Singlet oxygen scavenging by α‐tocopherol and β‐carotene: Kinetic studies in phospholipid membranes and ethanol solution

Abstract

The rate constants (k_s of ¹O₂ scavenging for α-tocopherol (α-Toc) and β-carotene (β-Car) were measured in liposome membranes, and compared with those in EtOH solution. ¹O₂ was site-specifically generated by photoirradiation using two photosensitizers, water-soluble Rose bengal (RB) and lipid-soluble 12-(1-pyrene)-dodecanoic acid (PDA). The k_s value for β-Car in EtOH solution was 1.3 × 10¹⁰ M⁻¹ s⁻¹, which was 36 times that for α-Toc (3.6 × 10⁸ M⁻¹ s⁻¹), but there was no difference between their k_s values in liposomes (1.8 × 10⁷ M⁻¹ s⁻¹ for β-Car and 1.2 × 10⁷ M⁻¹ s⁻¹ for α-Toc).

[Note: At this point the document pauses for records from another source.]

-- ==== Sys2Proof/Laws/Step.lean ====
section
/-! SUPPORT. All that a step can do, said once (60_exceptions.md R230); later proofs cite `step_cases` and unfold no meaning. -/

namespace Sys2Proof.Machine

/-- The state a compute word leaves when the cell it touches exists. -/
def State.computed (s : State) (w : Word) : State :=
  { A := if (destOf w).toA then alu (controlOf w) s.D (s.yOf (modeOf w)) else s.A
    D := if (destOf w).toD then alu (controlOf w) s.D (s.yOf (modeOf w)) else s.D
    pc := if jumpCond (jumpOf w) (alu (controlOf w) s.D (s.yOf (modeOf w))) then s.ea else s.pc + 1
    ram := s.storedRam (destOf w).toM s.ea (alu (controlOf w) s.D (s.yOf (modeOf w)))
    displayChanged := s.storedDisplay (destOf w).toM s.ea (alu (controlOf w) s.D (s.yOf (modeOf w)))
    status := s.status
    prog := s.prog
    params := s.params
    draws := s.draws }

/-- The word touches data memory (R112). -/
def touches (w : Word) : Prop := modeOf w = .mMode ∨ (destOf w).toM = true

/-- The word of a compute class rebuilt from its fields. -/
theorem word_of_fields {w : Word} (h : classify w = .compute) :
    constructCompute (destOf w).bits (comp7Join (modeOf w) (controlOf w)) (jumpOf w).bits = w := by
  rw [destOf, jumpOf, Dest.bits_ofBits, Jump.bits_ofBits]
  have h7 : comp7Join (modeOf w) (controlOf w) = comp7Of w := by
    have e : ∀ i, i < 7 → (comp7Join (modeOf w) (controlOf w)).getLsbD i = (comp7Of w).getLsbD i := by
      intro i hi
      have : ∀ b : BitVec 1, (b ++ controlOf w).getLsbD i = if i < 6 then w.getLsbD (6 + i) else b.getLsbD (i - 6) := by
        intro b
        rw [BitVec.getLsbD_append, controlOf, BitVec.getLsbD_extractLsb']
        by_cases h6 : i < 6 <;> simp [h6]
      rw [comp7Of, BitVec.getLsbD_extractLsb', modeOf]
      by_cases h6 : i < 6
      · cases h12 : w.getLsbD 12 <;> simp only [comp7Join, Bool.false_eq_true, if_false, if_true, this, h6] <;> simp [hi]
      · obtain rfl : i = 6 := by omega
        cases h12 : w.getLsbD 12 <;> simp only [comp7Join, Bool.false_eq_true, if_false, if_true, this] <;> simp
    exact BitVec.eq_of_getLsbD_eq e
  rw [h7]
  apply BitVec.eq_of_getLsbD_eq
  intro i hi
  rw [getLsbD_constructCompute _ _ _ _ hi]
  by_cases h13 : 13 ≤ i
  · rw [if_pos h13]
    unfold classify at h
    generalize h15' : w.getLsbD 15 = b15 at *
    generalize h14' : w.getLsbD 14 = b14 at *
    generalize h13' : w.getLsbD 13 = b13 at *
    cases b15 <;> cases b14 <;> cases b13 <;> simp only [reduceCtorEq] at h
    interval_cases i
    · exact h13'.symm
    · exact h14'.symm
    · exact h15'.symm
  · rw [if_neg h13]
    by_cases h6 : 6 ≤ i
    · rw [if_pos h6, comp7Of, BitVec.getLsbD_extractLsb']
      simp [show i - 6 < 7 by omega, show 6 + (i - 6) = i by omega]
    · rw [if_neg h6]
      by_cases h3 : 3 ≤ i
      · rw [if_pos h3, destBitsOf, BitVec.getLsbD_extractLsb']
        simp [show i - 3 < 3 by omega, show 3 + (i - 3) = i by omega]
      · rw [if_neg h3, jumpBitsOf, BitVec.getLsbD_extractLsb']
        simp [show i < 3 by omega]

/-- exec of a compute word whose cell exists. -/
theorem exec_compute_ok {w : Word} (h : classify w = .compute) {s : State} (ha : touches w → s.ea < s.params.memWords) :
    exec (decode w) s = .next (s.computed w) := by
  rw [exec_decode_compute h, computeTick_ok _ _ ha]
  rfl

/-- exec of a compute word whose cell does not exist (R222). -/
theorem exec_compute_bad {w : Word} (h : classify w = .compute) {s : State} (ht : touches w)
    (ha : s.params.memWords ≤ s.ea) :
    exec (decode w) s = .next (s.takeFatal (.addressOutOfRange s.pc w s.ea)) := by
  rw [exec_decode_compute h, computeTick_bad _ _ ht ha, word_of_fields h]

/-- What a step that answers a next state did: status Running, and one of the five outcomes of R230. -/
inductive StepDid (s t : State) : Prop where
  | noWord (h : s.prog.length ≤ s.pc) (ht : t = s.takeFatal (.pcOutOfRange s.pc))
  | address (w : Word) (hf : s.fetch = some w) (hc : classify w = .address)
      (ht : t = s.advance.setA (constructAddress w))
  | compute (w : Word) (hf : s.fetch = some w) (hc : classify w = .compute)
      (ha : touches w → s.ea < s.params.memWords) (ht : t = s.computed w)
  | badAddress (w : Word) (hf : s.fetch = some w) (hc : classify w = .compute) (hw : touches w)
      (ha : s.params.memWords ≤ s.ea) (ht : t = s.takeFatal (.addressOutOfRange s.pc w s.ea))
  | invalid (w : Word) (hf : s.fetch = some w) (hc : classify w = .invalid)
      (ht : t = s.takeFatal (.decodeError s.pc w))

/-- The outcome of a step from status Running. -/
theorem step_running {s : State} (hs : s.status = .running) : ∃ t, step s = .next t ∧ StepDid s t := by
  unfold step
  rw [hs]
  cases hf : s.fetch with
  | none =>
    refine ⟨_, rfl, .noWord ?_ rfl⟩
    rwa [State.fetch, List.getElem?_eq_none_iff] at hf
  | some w =>
    cases hc : classify w with
    | address => exact ⟨_, exec_decode_address hc s, .address w hf hc rfl⟩
    | invalid => exact ⟨_, exec_decode_invalid hc s, .invalid w hf hc rfl⟩
    | compute =>
      by_cases ht : touches w
      · by_cases ha : s.ea < s.params.memWords
        · exact ⟨_, exec_compute_ok hc (fun _ => ha), .compute w hf hc (fun _ => ha) rfl⟩
        · exact ⟨_, exec_compute_bad hc ht (Nat.not_lt.mp ha), .badAddress w hf hc ht (Nat.not_lt.mp ha) rfl⟩
      · exact ⟨_, exec_compute_ok hc (fun h => absurd h ht), .compute w hf hc (fun h => absurd h ht) rfl⟩

/-- The outcome of a step from status Faulted (R226). -/
theorem step_faulted {s : State} {e : FatalError} (hs : s.status = .faulted e) : step s = .fault (.faulted e) := by
  unfold step; rw [hs]

/-- All a step can do when it answers a next state. -/
theorem step_cases {s t : State} (h : step s = .next t) : s.status = .running ∧ StepDid s t := by
  cases hs : s.status with
  | faulted e => rw [step_faulted hs] at h; cases h
  | running =>
    obtain ⟨t', ht', hd⟩ := step_running hs
    rw [h] at ht'
    cases ht'
    exact ⟨rfl, hd⟩

end Sys2Proof.Machine
end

In the liposomes, the k_s value for α-Toc was affected by the membrane site where ¹O₂ was generated, which depended on the localization of the photosensitizer, being high at the membrane surface in the RB-system and low in the inner region of the membrane in the PDA-system. In contrast, the k_s value for β-Car was not affected by the ¹O₂-generating site. These differences were supposed to be caused by differences in the relative concentrations of ¹O₂ and active sites of α-Toc and β-Car in the membranes. α-Toc and β-Car inhibited ¹O₂-dependent peroxidation of egg yolk phosphatidylcholine (egg PC). The concentrations of α-Toc required for 50% inhibition of lipid peroxidation (IC₅₀) were higher than those of β-Car, being more than 6 times higher in EtOH solution and less than 2 times higher in liposomes. The ratio of the antioxidant activity of β-Car to that of α-Toc was more in EtOH solution than in liposomes, and was well correlated with the ratio of their ¹O₂ scavenging rate constants.